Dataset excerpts
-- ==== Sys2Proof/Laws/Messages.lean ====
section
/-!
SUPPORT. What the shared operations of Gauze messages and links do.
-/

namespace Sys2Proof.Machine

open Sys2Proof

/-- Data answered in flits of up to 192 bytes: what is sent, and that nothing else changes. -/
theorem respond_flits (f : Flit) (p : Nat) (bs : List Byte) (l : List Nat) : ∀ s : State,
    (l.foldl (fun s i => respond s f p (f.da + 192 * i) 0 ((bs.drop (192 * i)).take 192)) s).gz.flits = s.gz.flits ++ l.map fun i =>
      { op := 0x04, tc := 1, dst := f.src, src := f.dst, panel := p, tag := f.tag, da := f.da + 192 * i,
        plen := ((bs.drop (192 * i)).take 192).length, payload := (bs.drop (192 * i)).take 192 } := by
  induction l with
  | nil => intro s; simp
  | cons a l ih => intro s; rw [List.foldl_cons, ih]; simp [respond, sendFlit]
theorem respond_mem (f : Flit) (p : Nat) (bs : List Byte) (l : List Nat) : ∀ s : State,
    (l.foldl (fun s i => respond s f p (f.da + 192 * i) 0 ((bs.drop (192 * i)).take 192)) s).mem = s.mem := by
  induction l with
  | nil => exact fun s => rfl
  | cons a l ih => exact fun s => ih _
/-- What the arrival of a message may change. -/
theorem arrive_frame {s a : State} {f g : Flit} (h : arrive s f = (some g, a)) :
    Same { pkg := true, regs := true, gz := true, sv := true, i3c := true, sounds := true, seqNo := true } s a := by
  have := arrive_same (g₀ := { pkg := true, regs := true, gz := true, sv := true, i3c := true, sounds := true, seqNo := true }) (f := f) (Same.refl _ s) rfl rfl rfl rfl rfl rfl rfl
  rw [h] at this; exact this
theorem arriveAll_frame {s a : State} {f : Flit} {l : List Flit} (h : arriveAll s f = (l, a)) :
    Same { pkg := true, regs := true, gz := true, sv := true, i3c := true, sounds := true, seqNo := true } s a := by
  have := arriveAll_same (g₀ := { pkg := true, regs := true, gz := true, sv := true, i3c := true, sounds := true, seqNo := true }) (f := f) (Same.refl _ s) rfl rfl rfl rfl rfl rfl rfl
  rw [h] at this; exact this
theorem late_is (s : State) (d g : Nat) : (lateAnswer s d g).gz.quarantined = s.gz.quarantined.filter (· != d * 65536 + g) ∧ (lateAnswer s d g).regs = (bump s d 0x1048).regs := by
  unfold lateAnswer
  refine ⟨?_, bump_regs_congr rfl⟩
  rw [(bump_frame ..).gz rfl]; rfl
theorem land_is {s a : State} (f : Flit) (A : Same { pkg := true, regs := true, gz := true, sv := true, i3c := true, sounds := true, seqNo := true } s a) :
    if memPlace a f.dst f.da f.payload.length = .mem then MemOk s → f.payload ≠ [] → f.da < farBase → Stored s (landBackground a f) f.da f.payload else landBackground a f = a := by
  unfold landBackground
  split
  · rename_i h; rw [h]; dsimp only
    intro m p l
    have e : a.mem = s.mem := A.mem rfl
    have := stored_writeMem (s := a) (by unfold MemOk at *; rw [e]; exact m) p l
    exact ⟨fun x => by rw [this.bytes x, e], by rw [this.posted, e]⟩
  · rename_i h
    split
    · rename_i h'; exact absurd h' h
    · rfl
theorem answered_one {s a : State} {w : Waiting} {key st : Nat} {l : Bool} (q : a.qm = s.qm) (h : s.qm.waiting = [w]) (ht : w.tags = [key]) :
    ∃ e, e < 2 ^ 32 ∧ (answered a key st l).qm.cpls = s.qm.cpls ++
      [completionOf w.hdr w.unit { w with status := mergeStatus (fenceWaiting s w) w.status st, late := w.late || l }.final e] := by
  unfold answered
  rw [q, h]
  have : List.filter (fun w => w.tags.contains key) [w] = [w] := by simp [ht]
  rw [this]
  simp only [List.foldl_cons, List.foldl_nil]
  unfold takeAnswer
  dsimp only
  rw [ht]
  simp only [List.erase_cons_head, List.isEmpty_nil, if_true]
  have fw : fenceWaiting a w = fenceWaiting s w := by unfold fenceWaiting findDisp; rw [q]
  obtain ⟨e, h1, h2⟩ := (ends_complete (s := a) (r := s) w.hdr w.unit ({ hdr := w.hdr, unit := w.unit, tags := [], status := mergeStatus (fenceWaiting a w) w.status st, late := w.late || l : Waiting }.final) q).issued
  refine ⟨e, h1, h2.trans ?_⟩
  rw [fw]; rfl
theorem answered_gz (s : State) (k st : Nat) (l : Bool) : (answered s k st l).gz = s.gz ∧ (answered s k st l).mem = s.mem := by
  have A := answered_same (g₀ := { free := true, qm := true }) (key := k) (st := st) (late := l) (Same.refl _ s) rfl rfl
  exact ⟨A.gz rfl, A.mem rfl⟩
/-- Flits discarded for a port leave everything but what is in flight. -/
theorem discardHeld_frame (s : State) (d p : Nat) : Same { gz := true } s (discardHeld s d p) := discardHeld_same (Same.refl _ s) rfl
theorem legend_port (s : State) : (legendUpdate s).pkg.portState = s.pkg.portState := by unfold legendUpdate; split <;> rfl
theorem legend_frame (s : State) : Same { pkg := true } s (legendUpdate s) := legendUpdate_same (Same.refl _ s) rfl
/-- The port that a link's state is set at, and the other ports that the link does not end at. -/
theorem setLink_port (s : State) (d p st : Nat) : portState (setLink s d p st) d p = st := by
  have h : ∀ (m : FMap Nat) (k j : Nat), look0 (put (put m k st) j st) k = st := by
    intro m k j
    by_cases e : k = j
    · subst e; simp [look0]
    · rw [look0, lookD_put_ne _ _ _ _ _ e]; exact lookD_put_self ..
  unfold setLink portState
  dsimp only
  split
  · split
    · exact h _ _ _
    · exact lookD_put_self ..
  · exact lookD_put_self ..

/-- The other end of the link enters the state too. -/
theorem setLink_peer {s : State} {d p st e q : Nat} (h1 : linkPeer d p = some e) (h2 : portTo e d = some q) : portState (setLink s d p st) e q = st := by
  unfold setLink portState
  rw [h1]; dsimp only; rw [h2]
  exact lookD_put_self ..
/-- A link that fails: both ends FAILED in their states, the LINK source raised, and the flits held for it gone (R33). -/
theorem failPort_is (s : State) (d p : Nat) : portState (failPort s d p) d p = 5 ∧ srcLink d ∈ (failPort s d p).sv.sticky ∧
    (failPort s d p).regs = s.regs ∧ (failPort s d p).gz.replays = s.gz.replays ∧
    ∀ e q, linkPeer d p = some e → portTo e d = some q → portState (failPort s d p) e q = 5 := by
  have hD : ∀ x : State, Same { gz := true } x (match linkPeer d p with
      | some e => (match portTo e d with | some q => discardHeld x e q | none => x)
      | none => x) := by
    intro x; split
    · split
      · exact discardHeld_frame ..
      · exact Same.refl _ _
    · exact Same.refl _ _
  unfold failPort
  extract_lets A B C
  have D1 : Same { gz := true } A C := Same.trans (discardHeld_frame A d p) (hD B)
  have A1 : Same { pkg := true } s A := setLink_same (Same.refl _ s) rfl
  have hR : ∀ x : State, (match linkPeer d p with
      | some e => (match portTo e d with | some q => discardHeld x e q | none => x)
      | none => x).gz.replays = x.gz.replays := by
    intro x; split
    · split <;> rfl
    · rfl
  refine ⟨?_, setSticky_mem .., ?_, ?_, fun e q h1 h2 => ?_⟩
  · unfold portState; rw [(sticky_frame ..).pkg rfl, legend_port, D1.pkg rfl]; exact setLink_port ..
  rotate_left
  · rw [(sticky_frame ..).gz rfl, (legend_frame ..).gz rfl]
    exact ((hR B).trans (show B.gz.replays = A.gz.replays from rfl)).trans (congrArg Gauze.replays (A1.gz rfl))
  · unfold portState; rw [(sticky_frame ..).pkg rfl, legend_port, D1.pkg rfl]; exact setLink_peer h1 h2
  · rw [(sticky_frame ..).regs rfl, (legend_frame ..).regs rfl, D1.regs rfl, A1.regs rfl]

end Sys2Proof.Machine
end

▸ **Your instructions**: Count the lines in the entries where the string "legendUpdate" appears, and report only the number.

▸ **Response to the exercise**: 2